Se applicati correttamente, entrambi i protocolli vantano alti profili di efficacia per diverse indicazioni e possono avere una finalità terapeutica oppure essere utilizzati per perdere peso.
Molto spesso vengono applicati contemporaneamente, purtroppo a sproposito, proprio a scopo dimagrante.
Dimagrire infatti significa perdere peso perdendo massa grassa.
Altre forme di perdita peso sono la disidratazione ed il deperimento. La disidratazione è a carico della componente idrica, il deperimento di quella muscolare.
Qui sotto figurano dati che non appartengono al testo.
/-- DMUX takes whatever event word is presented to it. -/
theorem step_event_total {io : Bool} {ts : List Turn} (ht : s.turns = .event io :: ts) :
    ∃ t, step s = .next t ∧ t.evtPort = s.evtPort.tail := by
  obtain ⟨d, outs, h, -⟩ := eventTurn_spec { s with turns := ts, ioFail := io }
  exact ⟨_, (step_of_turn ht).trans h, rfl⟩

/-- Settles O12: a word of kind 00 decodes to no event, and passes. -/
theorem kindZeroIsNoEvent : Obligations.KindZeroIsNoEvent := fun _ w _ _ _ ht hw hk =>
  step_noEvent ht hw ((decodeEvt_noEvent_iff w).2 hk)

/-- A table row whose bytes decode holds a port word that decodes to the same instruction. -/
theorem wordOfBytes_of_decodeTableWord {nbits w : Nat} {i : Instr} (h : decodeTableWord nbits w = some i) :
    ∃ word, wordOfBytes (tableBytes nbits w) = .ok word ∧ decode word = .ok i := by
  unfold decodeTableWord decodeBytes at h
  cases hw : wordOfBytes (tableBytes nbits w) with
  | error r => simp [hw] at h
  | ok word =>
    cases hd : decode word with
    | error r => simp [hw, hd] at h
    | ok j =>
      simp only [hw, hd, Option.some.injEq] at h
      exact ⟨word, rfl, h ▸ hd⟩

/-- Settles O10: the turn looks at the head of its port, and `presentWord` puts the table's word and its turn there. -/
theorem stepRunsDecodedInstruction : Obligations.StepRunsDecodedInstruction := by
  refine ⟨fun s w ws ts i ht hc hd => ?_, fun s w ws io ts i ht hw hd => step_event ht hw hd, fun s nbits w i h => ?_⟩
  · cases hd
    exact step_offer ht hc
  · obtain ⟨word, hword, hd⟩ := wordOfBytes_of_decodeTableWord h
    refine ⟨word, hword, hd, ?_⟩
    rw [State.withFetchWord, hword]
    cases word with
    | cmd c =>
      cases hd
      exact step_offer (s := presentWord (.cmd c) s) rfl rfl
    | evt e => exact step_event (s := presentWord (.evt e) s) rfl rfl hd

/-! ### Reset -/

/-- Settles O6: the registers are written out as rules R44 and R45 list them. -/
theorem resetRegisters : Obligations.ResetRegisters := ⟨rfl, rfl, rfl, rfl⟩

/-- Settles O13: the block is reset on what is left when the request in flight is forgotten, in the three cases of what was
pending. -/
theorem resetTurnResetsBothUnits : Obligations.ResetTurnResetsBothUnits := by
  intro s ptr standby answered ts ht
  have hstep : step s = .next (resetBlock ptr standby answered { s with turns := ts }) := step_of_turn ht
  refine ⟨fun h => ?_, fun n hq ha => ?_, fun q hq hn ha => ?_⟩
  · rw [hstep]
    rcases h with hnone | rfl
    · have hforget : forget { s with turns := ts } = { s with turns := ts } := forget_of_none hnone
      simp only [resetBlock, hforget, ite_self]
    · rfl
  · subst ha
    rw [hstep, resetBlock, if_pos rfl, forget_of_delay (s := { s with turns := ts }) hq]
    rfl
  · subst ha
    rw [hstep, resetBlock, if_pos rfl, forget_of_bus (s := { s with turns := ts }) hq hn]
    rfl

/-! ### The agents' own step -/

theorem step_of_ended (ht : s.turns = []) (hs : s.supply = .ended) : step s = .next s := by
  rw [step_of_noTurn ht, replenish_of_ended hs]

/-- Settles O11: with nothing scheduled the step is the agents' own, and they have nothing to present. -/
theorem nothingScheduledWaits : Obligations.NothingScheduledWaits :=
  ⟨step_of_ended rfl rfl, fun _ => step_of_ended⟩

/-- Settles O57: the step is the arrival that the supply gives, with its turns as the whole schedule. -/
theorem supplyOnlyPresents : Obligations.SupplyOnlyPresents := by
  intro s ht
  refine ⟨fun a hs => ?_, fun k hs => ?_⟩
  · rw [step_of_noTurn ht, replenish_of_repeating hs]
    simp only [arrive, ht, List.nil_append]
    rfl
  · rw [step_of_noTurn ht, replenish_of_free hs]
    simp only [arrive, ht, List.nil_append]
    rfl

end Sys2Proof.Machine
end

section
/-! SUPPORT. SEQ's responses and waits. A move of SEQ ends its command with a response or asks for more without one
(40_sensor_sequencer.md rule R115), so responses and open commands balance; and an answer that the step table does not list, or that
BUS does not give, is waited out (rules R114, R116). -/

namespace Sys2Proof.Machine

variable {s t u : State} {p : Params} {q q' : Seq} {o : Output}

/-! ### A move ends the command, or asks for more -/

theorem phase_of_pendingOf {ph : Phase} {op : Op} {r : Request} (h : pendingOf p ph op = some r) : ph ≠ .idle := by
  rintro rfl
  simp [pendingOf] at h

theorem SeqMove.ends_or_asks (h : SeqMove p q q' o) :
    (o = .rsp q'.rsp.word ∧ q'.phase = .idle ∧ q'.pending = none) ∨
      ((∃ r, o = .request r) ∧ q'.rsp = q.rsp ∧ q'.phase ≠ .idle) := by
  cases h with
  | accept op ph r hidle hpair hr => exact .inr ⟨⟨r, rfl⟩, rfl, phase_of_pendingOf hr⟩
  | proceed ph r hbusy hpair hr hpoll => exact .inr ⟨⟨r, rfl⟩, rfl, phase_of_pendingOf hr⟩
  | pollAgain hph hop hlimit => exact .inr ⟨⟨_, rfl⟩, rfl, by simp⟩
  | reject | pollLimit | complete => exact .inl ⟨rfl, rfl, rfl⟩

/-- 40_sensor_sequencer.md rule R115: a response word comes from a completion. -/
theorem step_emits_rsp {w : RspWord} (h : step s = .next t) (hout : t.out = .rsp w :: s.out) :
    t.seq.phase = .idle ∧ t.seq.pending = none ∧ w = t.seq.rsp.word := by
  rcases step_seq h with ⟨-, -, hsame⟩ | ⟨-, ⟨new, hnew, hno⟩, -⟩ | ⟨-, o, hmove, ho, -⟩
  · exact absurd (hsame.symm.trans hout) List.ne_cons_self
  · have hw : new = [.rsp w] := List.append_cancel_right (hnew.symm.trans hout)
    exact absurd (hno (.rsp w) (by simp [hw])) (by simp)
  · have hw : o = .rsp w := List.head_eq_of_cons_eq (ho.symm.trans hout)
    rcases hmove.ends_or_asks with ⟨heq, hidle, hnone⟩ | ⟨⟨r, hr⟩, -⟩
    · exact ⟨hidle, hnone, Output.rsp.inj (hw.symm.trans heq)⟩
    · cases hw.symm.trans hr
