/-- STATUS.MODE is monitor, ASID.NOCTX is 1 and FRAMEWAIT is 0x0100_0000 (R226, R229, R119). -/
def SysRegs.reset : SysRegs :=
  { status := 2, epc := 0, cause := 0, tval := 0, tvec := 0, scratch := 0, slink := 0, monpc := 0, monwhy := 0,
    moninfo := 0, monaddr := 0, monentry := 0, monkeep := 0, monlink := 0, asid := 0x10000, prio := 0, fflags := 0,
    frm := 0, fp4x := 0, framewait := 0x01000000, cpyid := 0, cpydefh := 0, btimeout := 0, kargs := 0, kfirst := 0,
    kcount := 0 }

def Mail.reset : Mail :=
  { inbox := [], insvc := none, runSince := none, mcast := [], tags := [], q := [], deque := [], cpyq := [],
    arrivals := 0 }

def Events.reset : Events :=
  { p80 := false, p81 := false, p83 := none, notices := [], pend0B := [], point := none, ferr := none, doneBelow := 0, uinDepth := 0, monDepth := 0,
    haltSince := 0, haltedAt := 0, idleSince := 0, sliceRem := 0, sliceLen := 0, clampCount := 0, saveCycles := none,
    restoreCycles := none, reloadOwed := [] }

def Resident.reset : Resident := { mov := false, sdest := [], result := 0, age := 15, partner := 0, inst := 0 }

/-- A core as reset release leaves it, at the position its number names (R12, R76). -/
def Core.reset (n : Nat) : Core :=
  { num := n, pos := n, run := .idle, former := .idle, pc := 0, issue := Issue.reset, sc := Scalars.reset,
    vec := Vectors.reset, sys := SysRegs.reset, fbuf := none, rreg := none, freq := none, pend := [], locks := [], divUntil := 0, wait := none,
    mail := Mail.reset, ev := Events.reset, tlb := [], marks := [], tagged := 0, peerWindow := none, handles := [],
    collCount := [], collOpen := [], task := Resident.reset, job := none, dly := [], cycleBase := 0, retired := 0,
    replyClock := none, altArea := false, seq := 0 }

def MemUnits.reset : MemUnits :=
  { poison := [], checkDiff := [], beneath := [], peerKid := [], lineKey := [], icache := [], l2 := [], rdc := [], excl := [], watches := [], dies := [],
    hbm := [], keys := [], root := [], ctlb := [], walks := [], parked := [], portStop := [], hostHeld := [], snooped := [],
    heldNotices := [], ctxtab := 0, away := [] }

def Units.reset : Units :=
  { frames := [], pools := [], groups := [], pairs := [], barriers := [], kernels := [], graphs := [],
    doorbells := [], taken := [], layers := [], joins := [], dues := [], accs := [], paused := [], recs := [], engines := [], scales := [],
    xfers := [], copyTurn := [], experts := [], copies := [], resvs := [], queries := [], nngraphs := [], batches := [], collects := [],
    frozenAttar := [], overflow := [], awayQ := [], kept := [] }

/-- BOOTSTAT after a cold start: KIND 1, FULL 1 (R441); the power cap is the module's 3,300 W (00_scope R2). -/
def Boot.reset : Boot :=
  { kind := 1, kept := false, full := true, disabledCount := 0, ms := 0, keep := false, digest := 0, image := 0,
    disabled := [], failed := false, guard := 0, used := 0, plans := 0, drift := false, ichk := 0, power := 3300,
    request := none, released := 0, planned := 0 }

/-- SILCTL.EN is 0xF, TWIN is 2 (R419, R431); swap instants fall every 2^22 cycles (R420). -/
def Outside.reset : Outside :=
  { silEn := 0xF, instant := 0, subround := [], swaps := [], forwards := [], links := [],
    peerauth := 0, routes := [], linkIn := [], linkOut := [], lateTold := [], time := 0, eighths := 0, ptpLock := false, ptpGm := 0,
    ptpOffset := 0, slew := 0, slewNs := 0, twin := 2, wfault := false, wfaultWin := 0, hdm := [], hostOut := [], colls := [],
    boot := Boot.reset, dbg := [], logs := [], deluk := [], delukSent := 0 }

/-- The chip right after a cold start: every core idle in monitor mode at its own position with no context, every
memory zero, every unit empty (R439, R76, R12, R226, R229). -/
def State.reset : State :=
  { core := Core.reset 0, others := [], mem := [], net := [], mu := MemUnits.reset, un := Units.reset,
    out := Outside.reset, cycle := 0, nextId := 0, fresh := 0, arg := EvArg.zero, agenda := [] }

end Sys2Proof.Machine
end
Una dietoterapia dimagrante dovrebbe, attraverso il deficit calorico, assicurare il raggiungimento dello scopo garantendo il miglior stato di salute possibile ed il mantenimento sul lungo periodo del risultato raggiunto.
Purtroppo però, in ambito dimagrante, il successo della dieta è confuso con un effetto collaterale da evitare assolutamente. Molto spesso si confonde il dimagrimento con il deperimento, cercando unicamente una generalizzata perdita di peso.
Arrivare ad un determinato peso non garantisce, ipso facto, il raggiungimento dell’obiettivo, al contrario tutto dipende da quale massa si è persa e quale compartimento corporeo è stato coinvolto. Il dovere di un professionista della nutrizione dovrebbe essere quello di saper discriminare il dimagrimento dal deperimento, aprendo quella scatola nera che è il corpo umano, valutato in genere solo con la bilancia, e sottoponendolo ad una più approfondita analisi compartimentale che sappia discernere le masse che compongono il peso totale.
L’auspicabile forma di perdita di peso è il dimagrimento, mentre il deperimento è, nella stragrande maggioranza dei casi, attribuibile ad un insufficiente apporto proteico.
Come noto, il turnover proteico è circadiano e riscontrabile attraverso l’eliminazione urinaria dell’azoto.
Ossia, analizzando la quantità di azoto escreta, principalmente ma non esaustivamente attraverso l’emuntorio renale, è possibile determinare quale sia il fabbisogno proteico dell’individuo.
L’apporto proteico totale dovrebbe essere in grado di pareggiare le escrezioni di azoto, garantendo, in questo modo, il mantenimento della componente muscolare.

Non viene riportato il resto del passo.